I had wanted to watch the sun rise on the ocean, with my child, both of us sweetening the morning with muffins, something we haven't had time to do since she was in elementary school. Then I dreamed of twilights spent on the sand. I planned to begin the month dedicated to poetry, with a bang, two poems a day as long as the break lasted; I haven't written a line. I had promised myself a bribe of an entire season of Star Trek; I had to be content with one episode. This break had been the deadline for a quilt; I got in less than 20 stitches and it still awaits closure.

So here I stand, Janus-like, on the threshold of another quarter and I am afraid that this one will also stride away before I have a chance to glance back and take stock. This evening, then, warrants such a glance before I dismiss it as a loss.

This break did concede a few allowances. I have a clean, efficient refrigerator with no left-overs. I didn't have to forgo any of my yoga sessions, or my Friday morning garlands at the temple. I got to genuinely enjoy Holi this year, and so I am more attuned to the changing seasons and the year does not feel so bare or meaningless anymore. All the laundry is clean, even the daunting comforters and quilts. The evening spent at Relay for Life always feels like a gift and the march of the cancer survivors and their caretakers always shifts perspectives and I remain grateful for my life.
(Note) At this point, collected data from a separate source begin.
-- ==== Sys2Proof/Machine/Queues.lean ====
section
/-! DEFINITION. Queues: the 64 result queues: allocation, visibility, reading, release, mark, flush and drain
(11_acquisition_queues.md R317 to R321, R325, R326), and the events of Hypha sources (12_hypha_events.md R328). -/
namespace Sys2Proof.Machine

/-- A Hypha source's event, carried by its channels in a beat (Table 12.2). -/
def State.srcEvent (s : State) (beat src : Nat) : State := { s with hypha := { s.hypha with events := s.hypha.events ++ [(beat, src)] } }

/-- Queue q. -/
def State.queue (s : State) (q : Nat) : Queue := Tab.get {} s.queues q

/-- Words of the queue's region in use: 2^SIZE, SIZE being 8 to 16 (Table 11.10). -/
def State.qcap (s : State) (q : Nat) : Nat :=
  let z := s.rdF (pQueue q) 0x110 20 16
  if 8 ≤ z ∧ z ≤ 16 then 2 ^ z else 65536

/-- Visible words: VIS moves past complete items, oldest first (R317). -/
def visEnd : Nat → List QItem → Nat
  | v, [] => v
  | v, i :: t => if i.disc || i.got < i.len then v else visEnd (i.start + i.len) t

/-- Reclaim the discarded items at the head that have all their words (R321). -/
def dropDone : List QItem → List QItem
  | [] => []
  | i :: t => if i.disc && decide (i.len ≤ i.got) then dropDone t else i :: t

/-- Settle a queue after words or flushes: reclaim, then VIS. RD never lags REL. -/
def Queue.settle (x : Queue) : Queue :=
  let items := dropDone x.items
  let rel := if items.length = x.items.length then x.rel else (items.head?.map (·.start)).getD x.alloc
  { x with items := items, rel := rel, rd := max x.rd rel, vis := max rel (visEnd rel items) }

/-- Store a queue: FILL, UNREAD, MARK_STAT and QMGR.NONEMPTY show it, and the timer, which runs while TMO is not 0 and RD differs from VIS,
starts, goes on or stops (R320, R325,
Table 11.10). -/
def State.setQ (s : State) (q : Nat) (x0 : Queue) : State :=
  let p := pQueue q
  let x := { x0 with timer := if x0.rd = x0.vis ∨ s.rdF p 0x114 15 0 = 0 then none
                              else if (s.queue q).rd = (s.queue q).vis then some s.beat else x0.timer }
  let s1 := { s with queues := Tab.set {} s.queues q x }
  let s2 := ((s1.wr p 0x118 (BitVec.ofNat 32 (x.alloc - x.rel))).wr p 0x11C (BitVec.ofNat 32 (x.vis - x.rd))).wr p 0x120
    (match x.mark with | some m => BitVec.ofNat 32 (2 ^ 31 + (m - x.rel)) | none => 0)
  s2.wrB pQmgr (0x100 + 4 * (q / 32)) (q % 32) (decide (x.rd ≠ x.vis))

/-- The mark is lost once REL moves past it (R319); quietly where REL passes it over slots that an owner change discarded (R321). -/
def State.loseMark (s : State) (q : Nat) (quiet : Bool) : State :=
  let x := s.queue q
  match x.mark with
  | some m =>
    if m < x.rel then
      let s1 := s.setQ q { x with mark := none }
      if quiet then s1 else s1.flag (pQueue q) 3
    else s
  | none => s

/-- The item that holds a word position. -/
def Queue.itemAt (x : Queue) (w : Nat) : Option QItem :=
  x.items.find? (fun i => decide (i.start ≤ w) && decide (w < i.start + i.len))

/-- HEAD's reading of the word at RD (Table 11.10). -/
def Queue.headWord (x : Queue) : Word :=
  match x.itemAt x.rd with
  | some i =>
    let idx := x.rd - i.start
    BitVec.ofNat 32 (2 ^ 31 + (if idx = 0 then 2 ^ 30 else 0) + (if idx + 1 = i.len then 2 ^ 29 else 0)
      + i.len * 2 ^ 20 + idx * 2 ^ 16)
  | none => 0

/-- Take the word at RD for a requester (R318). -/
def State.takeHead (s : State) (q : Nat) (path : Path) : State :=
  let x := s.queue q
  let w := Tab.get 0 s.qmem (65536 * q + x.rd % s.qcap q)
  (s.setQ q { x with rd := x.rd + 1, latch := Tab.set 0 x.latch path.code w, timer := some s.beat }).answer path [x.headWord]

/-- A HEAD read that finds nothing: VALID 0, the latch reads 0 (R318). -/
def State.emptyHead (s : State) (q : Nat) (path : Path) : State :=
  let x := s.queue q
  (s.setQ q { x with latch := Tab.set 0 x.latch path.code 0 }).answer path [0]

/-- Waiting HEAD reads take the words that became visible, in order, unless the drain engine has become the consumer (R318). -/
def State.serve (s : State) (q : Nat) : Nat → State
  | 0 => s
  | n + 1 =>
    let x := s.queue q
    match x.waits with
    | [] => s
    | (path, _) :: t => if x.rd = x.vis ∨ s.rdB (pQueue q) 0x110 8 = true then s else ((s.setQ q { x with waits := t }).takeHead q path).serve q n

/-- A HEAD read by a requester (R318). -/
def State.headRead (s : State) (q : Nat) (path : Path) : State :=
  let x := s.queue q
  if s.rdB (pQueue q) 0x110 8 then s.answer path [0]
  else if x.rd ≠ x.vis then s.takeHead q path
  else s.setQ q { x with waits := x.waits ++ [(path, s.beat)] }

/-- A waiting HEAD read ends after 2 µs (R318). -/
def State.headTimeout (s : State) (q : Nat) : State :=
  let x := s.queue q
  match x.waits with
  | (path, b) :: t =>
    if b + 2000 ≤ s.beat then ((s.setQ q { x with waits := t }).count (pQueue q) 5 1).emptyHead q path else s
  | [] => s

/-- Word n of an item lands in its slot. -/
def State.landWord (s : State) (q start n : Nat) (w : BitVec 64) : State :=
  let x := s.queue q
  let s1 := { s with qmem := Tab.set 0 s.qmem (65536 * q + (start + n) % s.qcap q) w }
  let y := { x with items := x.items.map (fun (i : QItem) => if i.start = start then { i with got := i.got + 1 } else i) }
  let quiet := match y.mark with | some m => (y.itemAt m).any (·.quiet) | none => false
  let s2 := (s1.setQ q y.settle).loseMark q quiet
  s2.serve q (s2.queue q).waits.length

/-- The first word of an item arrives: the whole item is allocated or dropped (R317). -/
def State.firstWord (s : State) (k : Nat) : State :=
  match s.transit[k]? with
  | some ⟨q, w :: ws, len, none⟩ =>
    let x := s.queue q
    if x.alloc + len ≤ x.rel + s.qcap q then
      let s1 := (s.setQ q { x with alloc := x.alloc + len, items := x.items ++ [{ start := x.alloc, len := len, got := 0 }] }).count (pQueue q) 0 1
      let s2 := { s1 with transit := if ws = [] then s1.transit.eraseIdx k else s1.transit.set k ⟨q, ws, len, some (some x.alloc)⟩ }
      s2.landWord q x.alloc 0 w
    else
      let s1 := { s with transit := if ws = [] then s.transit.eraseIdx k else s.transit.set k ⟨q, ws, len, some none⟩ }
      (s1.flag (pQueue q) 1).count (pQueue q) 1 1
  | _ => s

/-- A later word of an item arrives (R317). -/
def State.nextWord (s : State) (k : Nat) : State :=
  match s.transit[k]? with
  | some ⟨q, w :: ws, len, some dest⟩ =>
    let s1 := { s with transit := if ws = [] then s.transit.eraseIdx k else s.transit.set k ⟨q, ws, len, some dest⟩ }
    match dest with
    | some start => s1.landWord q start (len - (ws.length + 1)) w
    | none => s1
  | _ => s

/-- A producer sends an item to a queue (R317, R517). -/
def State.sendItem (s : State) (q : Nat) (words : List (BitVec 64)) : State :=
  { s with transit := s.transit ++ [⟨q, words, words.length, none⟩] }

/-- Release items up to a word position. -/
def State.releaseTo (s : State) (q rel : Nat) : State :=
  let x := s.queue q
  (s.setQ q { x with rel := rel, items := x.items.filter (fun i => decide (rel ≤ i.start)) }).loseMark q false

/-- The end of the n oldest whole items that have been read (R319). -/
def relEnd (rd : Nat) : Nat → Nat → List QItem → Nat
  | 0, v, _ => v
  | _, v, [] => v
  | n + 1, v, i :: t => if i.disc || decide (rd < i.start + i.len) then v else relEnd rd n (i.start + i.len) t

/-- CMD.RELEASE of count items (R319). -/
def State.qRelease (s : State) (q count : Nat) : State :=
  let x := s.queue q
  s.releaseTo q (relEnd x.rd count x.rel x.items)

/-- CMD.ALL (R319). -/
def State.qAll (s : State) (q : Nat) : State :=
  let x := s.queue q
  s.releaseTo q (relEnd x.rd x.items.length x.rel x.items)

/-- CMD.MARK (R319). -/
def State.qMark (s : State) (q : Nat) : State :=
  let x := s.queue q
  s.setQ q { x with mark := some ((x.itemAt x.rd).map (·.start) |>.getD x.rd) }

/-- CMD.REWIND (R319); refused without a valid mark, with cause NO_MARK. -/
def State.qRewind (s : State) (q : Nat) : State :=
  let x := s.queue q
  match x.mark with
  | some m => let s1 := (s.setQ q { x with rd := m }).count (pQueue q) 6 1; s1.serve q (s1.queue q).waits.length
  | none => s.recErr (pQueue q) 1 0x10C

/-- The flush itself (R321): items not yet complete, and those after them, are discarded where they stand; quiet for an
owner change. -/
def State.flushQ (s : State) (q : Nat) (quiet : Bool) : State :=
  let x := s.queue q
  let keep := x.items.dropWhile (fun i => decide (i.len ≤ i.got))
  let trunc := keep.any (fun i => decide (i.got < i.len))
  let rel := if trunc then (keep.head?.map (·.start)).getD x.alloc else x.alloc
  let y := { x with
    rel := rel, rd := rel, vis := rel, mark := none,
    items := if trunc then keep.map (fun i => { i with disc := true, quiet := if i.disc then i.quiet else quiet }) else [] }
  let s1 := s.setQ q y
  if quiet then s1
  else
    let s2 := s1.count (pQueue q) 2 1
    if trunc then (s2.flag (pQueue q) 2).count (pQueue q) 3 1 else s2

/-- CMD: the bits of one write act in the order FLUSH, RELEASE, REWIND, MARK (R319). -/
def State.qCmd (s : State) (q : Nat) (v : Word) : State :=
  let s1 := if bit v 0 then s.flushQ q false else s
  let s2 := if bit v 4 then s1.qAll q else if bit v 3 then s1.qRelease q (fld v 31 16) else s1
  let s3 := if bit v 2 then s2.qRewind q else s2
  if bit v 1 then s3.qMark q else s3

/-- A drain or capture ring's size field in bytes: 64 KiB × 2^SIZE; 15 acts as 14. -/
def ringBytes (z : Nat) : Nat := 65536 * 2 ^ min 14 z

/-- The function a page's host rings belong to: its owner's. -/
def State.hostFn (s : State) (p : Pg) : Nat := if s.owner p = 0x1F then 0 else s.tuftVf (s.owner p)

/-- The bytes of a ring write that start at free-running counter w: one run, or two where it wraps. -/
def State.ringOut (s : State) (fn base size w : Nat) (bytes : List Byte) : State :=
  let o := w % size
  let a := bytes.take (size - o)
  let b := bytes.drop (size - o)
  let s1 := s.emit (.hostWrite fn (base + o) s.pcie.relaxed a)
  if b = [] then s1 else s1.emit (.hostWrite fn base s.pcie.relaxed b)

/-- Write a ring's pointer back to the host (R314). -/
def State.writeBack (s : State) (fn addr w : Nat) : State := s.emit (.hostWrite fn addr false (leBytes 8 w))

/-- Free bytes of a host ring. -/
def hostRoom (size : Nat) (wr rd : Word) : Nat := size - (wr - rd).toNat

/-- The drain engine copies the visible item at RD with its header, and releases it (R318), while the link is up (R64). -/
def State.drainCopy (s : State) (q : Nat) : State :=
  let x := s.queue q
  let p := pQueue q
  let size := ringBytes (s.rdF p 0x12C 27 24)
  match x.itemAt x.rd with
  | some i =>
    let n := 8 * (i.len + 1)
    if s.rdB pPcie 0x100 0 ∧ s.rdB p 0x110 8 ∧ x.rd ≠ x.vis ∧ n ≤ hostRoom size (s.rd p 0x138) (s.rd p 0x13C) then
      let w := (s.rd p 0x138).toNat
      let words := (List.range i.len).flatMap (fun k => leBytes 8 (Tab.get 0 s.qmem (65536 * q + (i.start + k) % s.qcap q)).toNat)
      let hdr := leBytes 8 (0xC1 * 2 ^ 56 + i.len * 2 ^ 48 + x.seq % 2 ^ 32)
      let s1 := (s.ringOut (s.hostFn p) (s.rd64 p 0x124) size w (hdr ++ words)).wr p 0x138 (BitVec.ofNat 32 (w + n))
      let s2 := s1.setQ q { x with rd := i.start + i.len, seq := x.seq + 1, timer := some s.beat }
      (s2.releaseTo q (i.start + i.len)).writeBack (s.hostFn p) (s.rd64 p 0x130) ((w + n) % 2 ^ 32)
    else s
  | none => s

/-- A write of a host ring's read pointer: refused where it is no multiple of 64 or passes the write pointer (R314). -/
def State.hostRdWrite (s : State) (p : Pg) (wrOff rdOff : Nat) (v : Word) : State :=
  let room := (s.rd p wrOff - s.rd p rdOff).toNat
  if v.toNat % 64 ≠ 0 ∨ room < (v - s.rd p rdOff).toNat then s.recErr p 1 rdOff
  else s.wr p rdOff v

/-- A write of TMO (R320): the timer starts where TMO was 0, goes on otherwise, and stops at 0. -/
def State.tmoWrite (s : State) (q : Nat) (v : Word) : State :=
  let x := s.queue q
  let s1 := s.wr (pQueue q) 0x114 (v &&& 0xFFFF)
  s1.setQ q { x with timer := if s.rdF (pQueue q) 0x114 15 0 = 0 then some s.beat else x.timer }

/-- The queue timer expires (R320): flagged, counted, and its Hypha source pulses. -/
def State.queueTimeout (s : State) (q : Nat) : State :=
  let x := s.queue q
  match x.timer with
  | some b =>
    let tmo := s.rdF (pQueue q) 0x114 15 0
    if tmo ≠ 0 ∧ b + 1000 * tmo ≤ s.beat then
      let s1 := { s with queues := Tab.set {} s.queues q { x with timer := none } }
      ((s1.flag (pQueue q) 0).count (pQueue q) 4 1).srcEvent (s.beat + 6) (0x0B4 + q)
    else s
  | none => s

end Sys2Proof.Machine
end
Also, rare and unexpected was the evening I spent with my very, very good friend and my daughter, as we went for a play and really nice dinner.

So even though I didn't get to most projects, need a few more days to just catch my breath, and still have all this laundry to put away, the bell  has summoned and it is time to refresh the screens and fill up the gas tank. I shall remember the next break waiting at the end of the new quarter when I bow to the sun in the morning, as I pause atop the on-ramp, to ease into the busy lanes that lead to I-595.